The Art of Wishing Refined

Rather than just granting wishes, the system should teach better wishing:

# Bad wish: "Make it work"
# Good wish: "Here's the context, constraints, and desired outcome"

# System enables this through:
# - Rich context storage
# - Iterative refinement  
# - Persistent learning
# - Cross-session continuity

The Ultimate Wish: Escaping the Genie’s Curse

The solution isn’t to wish for more wishes. It’s to make a meta-wish:

I wish to be able to make better and better wishes, without even that first one backfiring on me, so that a righteous positive feedback loop kicks in where I actually both have the opportunity to fine-tune my next wish as I go and remain the one defining (and refining) what better actually means at each step of the process.

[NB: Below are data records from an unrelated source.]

-- ==== Sys2Proof/Tests/Slice0.lean ====
section
/-! SUPPORT. Tests. Expected values are the spec's: the worked examples of its rules and the vectors of 95_test_vectors.md, named in
each docstring. The last part shows, for every statement with hypotheses, a state and operands that meet them together. -/

set_option Elab.async false

namespace Sys2Proof.Tests

open Sys2Proof Sys2Proof.Machine

/-! ### Helpers -/

/-- The bytes of a hexadecimal number of `n` bytes, written as the spec prints byte sequences. -/
def hex (n v : Nat) : List Byte := be n v

/-- What a next state shows: its registers and the responses sent. -/
def shown : Host.Outcome State Fault Refusal → Option (Registers × List Frame)
  | .next s => some (registers s, s.rsp)
  | .fault _ => none
  | .refused _ => none

/-- The responses of a next state. -/
def responses (o : Host.Outcome State Fault Refusal) : Option (List Frame) :=
  (shown o).map Prod.snd

/-- `READY/INC/6/c/0/0/S20`, in the notation of 95_test_vectors.md. -/
def hotp (c : Word64) : State :=
  { State.reset with phase := .ready, secret := sampleSecret, secretLen := 20, digits := 6, counter := c }

/-- `READY/TIME/d/0/init/step/secret` at a sample of `NOW`. -/
def totp (d : Byte) (init step now : Word64) (secret : List Byte) : State :=
  { State.reset with
    phase := .ready, mode := .time, secret := secret, secretLen := BitVec.ofNat 16 secret.length, digits := d
    initSeconds := init, timeStep := step, now := now }

/-- `FAULTED/INC/6/8/0/0/S20`, the state after command 2 of program P5. -/
def faulted : State := { hotp 8 with phase := .faulted }

/-- A broken hash unit: the first 19 bytes of the HMAC-SHA1 digest (program P5). -/
def brokenHash (k m : List Byte) : List Byte := (hmacSha1 k m).take 19

/-! ### Well-formedness -/

/-- A secret of more bytes than `slen` can count does not fit. -/
theorem long_secret_does_not_fit (secret : List Byte) (h : secret.length = 65536) : secretFits secret = false := by
  rw [secretFits, h]; rfl

theorem test_wf_refuses_long_hotp_secret : (Instr.cfgHotp 6 0 (List.replicate 65536 0)).wf = false :=
  long_secret_does_not_fit _ List.length_replicate

theorem test_wf_refuses_long_totp_secret : (Instr.cfgTotp 6 0 30 (List.replicate 65536 0)).wf = false :=
  long_secret_does_not_fit _ List.length_replicate

theorem test_wf_refuses_long_totpd_secret : (Instr.cfgTotpd 6 (List.replicate 65536 0)).wf = false :=
  long_secret_does_not_fit _ List.length_replicate

theorem test_wf_accepts_longest_secret : (Instr.cfgTotpd 6 (List.replicate 65535 0)).wf = true := by
  rw [Instr.wf, secretFits, List.length_replicate]; rfl

/-! ### Decoding: frames written out from the formats of R73 -/

/-- R85 rows 1 and 4, and V9 `01 ff ffffffffffffffff 0001 00`. -/
theorem test_decode_hotp :
    decode (hex 12 0x010600000000000000000014 ++ sampleSecret) = .command (.cfgHotp 6 0 sampleSecret) ∧
    decode (hex 13 0x01ffffffffffffffffff000100) = .command (.cfgHotp 255 0xffffffffffffffff [0x00]) := by decide

/-- R85 rows 2 and 3, and V9 with init -2^63 and step 2^64 - 1. -/
theorem test_decode_totp :
    decode (hex 20 0x02080000000000000000000000000000001e0014 ++ sampleSecret) = .command (.cfgTotp 8 0 30 sampleSecret) ∧
    decode (hex 20 0x0206ffffffffffffffff00000000000000010000) = .command (.cfgTotp 6 0xffffffffffffffff 1 []) ∧
    decode (hex 20 0x02068000000000000000ffffffffffffffff0000) =
      .command (.cfgTotp 6 (BitVec.ofInt 64 (-2 ^ 63)) 0xffffffffffffffff []) := by decide

/-- V9 `03 06 0002 aabb`, and R85 row 4. -/
theorem test_decode_totpd :
    decode [0x03, 0x06, 0x00, 0x02, 0xaa, 0xbb] = .command (.cfgTotpd 6 [0xaa, 0xbb]) ∧
    decode ([0x03, 0x06, 0x00, 0x14] ++ sampleSecret) = .command (.cfgTotpd 6 sampleSecret) := by decide

/-- R85 rows 5 and 6. -/
theorem test_decode_gen_stat : decode [0x10] = .command .gen ∧ decode [0x20] = .command .stat := by decide

/-- V9, the frames refused with `E_OPCODE`. -/
theorem test_decode_illegal_opcodes :
    ∀ f ∈ ([[0x00], [0x04], [0x0f], [0x11], [0x21], [0x7f], [0xff, 0x00, 0x01, 0x02]] : List Frame),
      decode f = .refuse .illegalOpcode := by decide

/-- V9, the frames refused with `E_FRAME`. -/
theorem test_decode_bad_frames :
    ∀ f ∈ ([[], [0x10, 0x00], [0x20, 0x20], [0x01], [0x01, 0x06], hex 11 0x0106000000000000000000, hex 12 0x010600000000000000000001,
      hex 13 0x010600000000000000000000aa, hex 12 0x010600000000000000000014 ++ sampleSecret.take 19,
      hex 19 0x02060000000000000000000000000000001e00, [0x03, 0x06], [0x03, 0x06, 0x00, 0x02, 0xaa]] : List Frame),
      decode f = .refuse .badFrame := by decide

/-- The table's rows: an opcode byte with operand bytes of zeros decodes to its command. -/
theorem test_table_words :
    decodeTableWord 8 0x01 = some (.cfgHotp 0 0 []) ∧ decodeTableWord 8 0x02 = some (.cfgTotp 0 0 0 []) ∧
    decodeTableWord 8 0x03 = some (.cfgTotpd 0 []) ∧ decodeTableWord 8 0x10 = some .gen ∧
    decodeTableWord 8 0x20 = some .stat ∧ decodeTableWord 8 0x30 = none ∧
    decodeTableWord 16 0x0903 = some (.cfgTotpd 9 []) := by decide

/-- Offered after reset, each row's command is what the very next step runs. -/
theorem test_table_words_run :
    responses (step (State.reset.withFetchWord 8 0x01)) = some [[0x01]] ∧
    responses (step (State.reset.withFetchWord 8 0x10)) = some [[0x03]] ∧
    responses (step (State.reset.withFetchWord 16 0x0903)) = some [[0x00]] := by decide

This is the foundation of true human-AI collaboration: not a genie that grants wishes, but a companion that helps you learn to wish better.

Breaking the Confirmation Bias Loop

The meta-realization is that we can build systems that transcend the genie wish problem by:

  1. Acknowledging the confirmation bias problem
  2. Creating persistent memory to break the loop
  3. Enabling genuine learning and evolution
  4. Providing the tools for better “wishing”

We don’t need genies that backfire wishes. We need companions that learn and grow—systems that become more than the sum of their parts through persistent memory, anti-fragile architecture, and the wisdom to know when to agree and when to challenge.

The future of AI isn’t about creating better genies. It’s about creating better wishers.


This chapter explores the paradox of AI confirmation bias and offers architectural solutions for building systems that learn, adapt, and grow beyond their initial programming. The key insight is that the problem isn’t the AI’s desire to help—it’s the lack of persistent memory and anti-fragile design that allows for genuine learning and evolution.